A titre personnel, je suis farouchement opposé à la philosophie constructiviste de l’ « ordre artificiel ». Je considère que cette idéologie de la « table rase » et de l’ « homme nouveau », qui était celle des Jacobins, des Bolchéviques et autres Khmers Rouges, est à l’origine des principaux mouvements totalitaires de l’histoire humaine. J’estime donc que le projet constructiviste de la Théorie du Genre, celui de la construction d’un « homme nouveau » détaché de toute contingence naturelle, est d’essence totalitaire, et je m’y opposerais viscéralement tant qu’il sera possible. Etant arrivé à la conclusion que la revendication du « mariage pour tous » n’était rationnellement défendable qu’à condition d’adhérer à un projet idéologique de nature totalitaire, je ne peux que m’y opposer radicalement !
Nota Bene
Cette analyse n’a bien entendu rien à voir avec une quelconque « homophobie » de ma part. Elle ne dépend même pas de la position que l’on peut avoir sur le bien-fondé ou non de l’adoption par des couples homosexuels (qui est un tout autre débat que je ne souhaite pas soulever ici, car impossible à trancher objectivement en l’état de la connaissance scientifique). Sa conclusion reste en effet valable quand bien même le droit d’adoption serait accordé aux couples du même sexe. Dit en d’autres termes : dès lors que, si ce droit leur était accordé, il serait possible de garantir la même protection de l’enfant adopté que celle accordée aux couples de sexe opposé sans avoir besoin de toucher au mariage civil actuel, l’acharnement à vouloir détruire la référence au biologique dans le mariage civil ne pourrait s’expliquer que pour les mêmes motivations d’ordre idéologique.
Nota bene 2
Echaudé par l’expérience d’un article précédent, je ne répondrai pas aux commentaires laissés sous cet article, sauf en cas de besoin de précision, clarification ou complément de l’un ou l’autre des points d’analyse qui y sont exposés, ou pour répondre à un contre-argument courtoisement avancé.
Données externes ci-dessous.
-- ==== Sys2Proof/Machine/HostPort.lean ====
section
/-! DEFINITION. What the host can do between commands (spec/10_state.md R23, R33, R34; 30_encoding.md R90,
R100; 70_reset_and_hazards.md R250, R262). -/

namespace Sys2Proof.Machine

/-- `Execute(v)`: decode the word and run the command, or raise `ERR_OP` (R90, R96). -/
def executeWord (v : Word) (s : State) : Host.Outcome State Fault Refusal :=
  match decode v with
  | .ok i => exec i s
  | .error .noRow => .next (s.raise .errOp)

/-- A host write of a register by name (R34): `CMD` is stored and then executed, `STATUS` is
write-one-to-clear, the operand registers take the value, the rest ignore it. -/
def writeReg (r : RegName) (v : Word) (s : State) : Host.Outcome State Fault Refusal :=
  match r with
  | .cmd => executeWord v { s with cmd := v }
  | .status => .next { s with status := statusWritten v s.status }
  | .offset => .next { s with offset := v }
  | .key => .next { s with key := v }
  | .blkAddr => .next { s with blkAddr := v }
  | .pkdAddr => .next { s with pkdAddr := v }
  | .pkdLen => .next { s with pkdLen := v }
  | .res0 => .next s
  | .res1 => .next s
  | .cap => .next s

/-- `RegWrite(off, v)`; a write at any other offset does nothing (R34). -/
def hostRegWrite (off v : Word) (s : State) : Host.Outcome State Fault Refusal :=
  match regNameAt off with
  | some r => writeReg r v s
  | none => .next s

/-- The state with one more reply given to the host. -/
def State.reply (s : State) (r : HostReply) : State := { s with replies := r :: s.replies }

/-- `RegRead(off)`: the host gets the value, nothing else changes (R33). -/
def hostRegRead (off : Word) (s : State) : Host.Outcome State Fault Refusal :=
  .next (s.reply (.word (s.regRead off)))

/-- A host load of backed bytes (R262); an address that does not exist stops the model (log entry 9). -/
def hostLoad (addr : Word) (n : Nat) (s : State) : Host.Outcome State Fault Refusal :=
  if bufferExists s.backed addr.toNat n then
    .next (s.reply (.bytes (s.mem.readBytes addr.toNat n)))
  else .fault (.hostAddressNotBacked addr)

/-- A host store of backed bytes (R262); an address that does not exist stops the model (log entry 9). -/
def hostStore (addr : Word) (bs : List Byte) (s : State) : Host.Outcome State Fault Refusal :=
  if bufferExists s.backed addr.toNat bs.length then
    .next { s with mem := s.mem.writeBytes addr.toNat bs }
  else .fault (.hostAddressNotBacked addr)

/-- One host action (R262). -/
def runAction (a : HostAction) (s : State) : Host.Outcome State Fault Refusal :=
  match a with
  | .regRead off => hostRegRead off s
  | .regWrite off v => hostRegWrite off v s
  | .load addr n => hostLoad addr n s
  | .store addr bs => hostStore addr bs s
  | .reset => .next s.resetRegs

/-- The next action of the script, taken off it; with none left the core holds its state (R231, R263; log
entries 1 and 10). -/
def runNextAction (s : State) : Host.Outcome State Fault Refusal :=
  match s.script with
  | [] => .next s
  | a :: rest => runAction a { s with script := rest }

/-! ### Script statements (30_encoding.md R100) -/

/-- `WR REG, value`. -/
def scriptWR (r : RegName) (v : Word) : HostAction := .regWrite r.byteOffset v

/-- `RD REG`. -/
def scriptRD (r : RegName) : HostAction := .regRead r.byteOffset

/-- A command mnemonic line: a write of its encoding to `CMD`. -/
def scriptCommand (i : Instr) : HostAction := .regWrite 0x00#32 (encode i)

/-- `CLRF`: clears `SFAULT`. -/
def scriptCLRF : HostAction := .regWrite 0x04#32 0x00000100#32

/-- `ST32 addr, value`: a host store of 4 bytes, little-endian. -/
def scriptST32 (addr v : Word) : HostAction :=
  .store addr [v.extractLsb' 0 8, v.extractLsb' 8 8, v.extractLsb' 16 8, v.extractLsb' 24 8]

/-- `LD32 addr`: a host load of 4 bytes, lowest address (least significant byte) first. -/
def scriptLD32 (addr : Word) : HostAction := .load addr 4

end Sys2Proof.Machine
end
Inutile donc de m’insulter et de me traiter d’ « homophobe », « réactionnaire », « intolérant », « catho » ou « de droite » (je ne réponds du reste à aucun de ces qualificatifs) : I won’t feed the trolls.
Notes
(1) Dans ce cadre, je considère à titre personnel qu’il est anormal d’accorder le mariage civil à un couple ne désirant ouvertement pas avoir d’enfants, ou bien à une femme ménopausée. Le cas d’un couple stérile est plus compliqué, car ils voudraient concevoir un enfant, mais ne peuvent hélas pas ; dans ce cas, je suis d’avis que l’adoption est légitime, et que le mariage l’est également pour protéger l’enfant adopté.